Publish Date: 2022-09-15

How to Store data is what differentiates search engines databases from traditional databases, plus search engines store the index as well. if that so, then what makes the difference between indexing in databases like MongoDB or MySQL and search engines databases like Solr and Elasticsearch?

Well, search engines do a lot more: they provide capabilities in information retrieval that are not regularly available in other database classes. These databases use data structures and algorithms to provide scalable and efficient indexing and searching of documents, using terms and phrases in a language-aware context, and that is what makes them special.

In this article we will learn the main concept and terminology related to Elasticsearch, one of the most popular search engine databases, along with its architecture and how it fit for large scale data workloads.

Apache Lucene: backend heart of Elasticsearch

Apache Lucene is a most popular full-text search java-based library, that can be included in any application to deliver scalable and efficient index and search features, using techniques and algorithms in the field of information retrieval. its database structure is an index and is mostly called an inverted index, and this is a structure that points to terms/tokens in documents that contains the terms.

Lucene is not a database; it is a library that you can use to add full-text search functionality to applications. It is used in many search engine databases, the most popular are Solr and Elasticsearch.

We use these search engines when we build public and enterprise search applications, and it can be used as a backend to NLP (Natural Language Processing) based analytics, or ML (machine learning) based pipelines.

What is Elasticsearch

Elasticsearch is an open source horizontally scalable search engine that is built on top of Apache Lucene, it extends the Lucene full-text search functionalities, to provide a database solution for scalable indexing, searching, sorting, and analysis of data, whether it is structured, semi-structured or unstructured datasets.

It's built using java, and it uses RESTful API over HTTP to send and receive data in JSON format with clients. And beyond searching, Elasticsearch provides very extensive aggregation features that allow the aggregation over documents data.

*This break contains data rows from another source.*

-- ==== Sys2Proof/Machine/Step.lean ====
section
/-! DEFINITION. The step of the machine, and a word of the opcode table placed where the step fetches. -/

namespace Sys2Proof.Machine

/-- One step of the machine. -/
def step (s : State) : Host.Outcome State Fault Refusal := stepOnce s

/-- `s` with the code of a table word placed for the next step: a stream in BITBUF from address 0 with LEN its
length and the scan busy at cursor 0, or a host access in the next slot. -/
def State.withFetchWord (s : State) (nbits w : Nat) : State := placeCode s (tableCode nbits w)

end Sys2Proof.Machine
end

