-- ==== Sys2Proof/Tests/Slice0.lean ====
section
/-! SUPPORT. The model's own tests, on values taken from spec/95_test_vectors.md. -/

namespace Sys2Proof.Tests

open Sys2Proof.Machine

/-! ### Helpers -/

/-- A bit string of the spec, leftmost bit first. -/
def line (n w : Nat) : List Bool := (wordBits n w).reverse

/-- Bits as the cells from address `a` on. -/
def cells : Nat → List Bool → Memory
  | _, [] => []
  | a, b :: rest => (a, b) :: cells (a + 1) rest

/-- A busy scan of `raw` at cursor 0. -/
def scanOf (raw : List Bool) (verbose : Bool) : State :=
  { State.reset with phase := .busy, verbose := verbose, len := BitVec.ofNat 32 raw.length,
                     bitbuf := cells 0 raw }

/-- Program P1's raw bits (95, section 3). -/
def p1Raw : List Bool :=
  line 64 0b1010101010101010101010101010101001100110100101011001101010100101 ++
  line 64 0b0101010110010101010110010110011001010101100110011001010101100101 ++
  line 64 0b0101010110011001010110010101010110010101101001010101010101010101

/-- The logical bits of a packet. -/
def logical (n w : Nat) : Code := .stream (doubleBits (line n w))

/-! ### Decode: words written out from the encoding strings of the opcode table (R62) and vectors of 2.2, 2.6 -/

theorem test_decode_preamble_window :
    decode (.stream (line 32 0b10101010101010101010101010101010)) = .ok .preamble := by decide

theorem test_decode_window_shifted_refused :
    decode (.stream (line 32 0b01010101010101010101010101010101)) = .error .noPreamble := by decide

theorem test_decode_sync : decode (logical 20 0b11111111111111110101) = .ok .sync := by decide

theorem test_decode_bad_sync_is_preamble_row :
    decode (logical 36 0b111111111111111111011000101111000000) = .ok .preamble := by decide

/-- V-X1: INDOOR, channel 0, rolling 7 3, data 3 2 2 0 8 3 4 7 5 0 6, checksum a 4. -/
theorem test_decode_indoor :
    decode (logical 112 0b1111111111111111010110101011011000000000111011000000110001000100000000011100001011101010000001100101001000000000)
      = .ok (.indoor ⟨0, 7, 3, 0⟩ ⟨3, 2, 2, 0, 8, 3, 4, 7, 5, 0, 6⟩ ⟨0xa, 4⟩) := by decide

/-- V-X4: RAIN, rolling 2 9, data 5 2 0 4 7 3 1 0, checksum 1 3. -/
theorem test_decode_rain :
    decode (logical 100 0b1111111111111111010101001011100000000000010010010000101001000000001011101100100000001000110000000000)
      = .ok (.rain ⟨0, 2, 9, 0⟩ ⟨5, 2, 0, 4, 7, 3, 1, 0⟩ ⟨1, 3⟩) := by decide

/-- V-X5: WIND, rolling b 5, data 5 4 2 7 3 0 2 2 0, checksum 9 3. -/
theorem test_decode_wind :
    decode (logical 104 0b11111111111111110101110010110000000000001101101000001010001001001110110000000100010000001001110000000000)
      = .ok (.wind ⟨0, 0xb, 5, 0⟩ ⟨5, 4, 2, 7, 3, 0, 2, 2, 0⟩ ⟨9, 3⟩) := by decide

/-- V-X13: OUT2, channel 2, rolling c 1, data 0 0 0 0 0 5 0, checksum 4 2. -/
theorem test_decode_out2 :
    decode (logical 96 0b111111111111111101011000101101000000010000111000000000000000000000000000101000000010010000000000)
      = .ok (.out2 ⟨2, 0xc, 1, 0⟩ ⟨0, 0, 0, 0, 0, 5, 0⟩ ⟨4, 2⟩) := by decide

/-- P1: OUT1 from its raw bits. -/
theorem test_decode_out1 :
    decode (.stream p1Raw) = .ok (.out1 ⟨1, 4, 0xa, 0⟩ ⟨5, 1, 2, 0, 5, 4, 0⟩ ⟨1, 3⟩) := by decide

While it supports schema definition, Elasticsearch allows the adding of data to the indexes without prior definition of its data structure, so we can consider it a schema-less database.

Elasticsearch and CAP Theorem

From the CAP theorem perspective, Elasticsearch can be classified as AP (Availability + Partition tolerance).

Which means in distributed mode, and for the availability side, it runs with no single point of failure. And for partition tolerance side, all the nodes of the cluster are equal in the role and can handle read/write at any time. So, if any one of the partitioned nodes fails, then joined back to the cluster after some time, it is able to recover the missed data to the current state.

elasticsearch does not give up on "Consistency" either. If it gives up on consistency then there will not be any document versioning and no index recovery.

So, Elasticsearch supports replications, fail-over, and eventual consistency and uses sharding as its partitioning strategy.(more on shards below).

Elastic Stack

Elasticsearch can run along side with other products from elastic-stack to provide wide range of capabilities and features , such as Kibana for data visualization and querying, Logstash for data transformations and loading, and many more others from Elasticsearch main website

2. Terminology

let us look at basics, but essential terms and definitions related to Elasticsearch

Index

it is the basic unit storage of Elasticsearch, it is akin to a database table. All write/read operations are done against an index. An index is identified by its unique name in Elasticsearch cluster.

Because Elasticsearch is a schema-less database, it is possible to start writing documents to non-existing indexes, and Elasticsearch will automatically create and define the index mapping for you, based on the document you submitted.

Elasticsearch indexes resolve to Lucene indexes on disk.

There is a tricky point about using an index as a verb or as a noun in Elasticsearch, that is worth mentioning:

index as a noun: simply means the data structure of our documents like we just described above.
index as a verb: it means the process of writing a document to an index (indexing).

Type

a deprecated concept that can be found in some resources, but it does not hold anymore, starting from version 6 and removed in version 7 and 8 currently. before version 6: an index can hold a collection of types, while a type was a collection of documents; we can think of it in compare to relational databases as: the index is a database schema, while a type was a table. In other words: an index holds types of documents.

Mapping

we can distinguish of mapping between as a noun or as a verb as follows:

mapping as a noun: it is the description of schema definition for an index, think of it like DDL (Data Definition Language) or data definition for an index.

mapping as a verb: is the art of defining an index structure before documents get indexed (inserted) to it.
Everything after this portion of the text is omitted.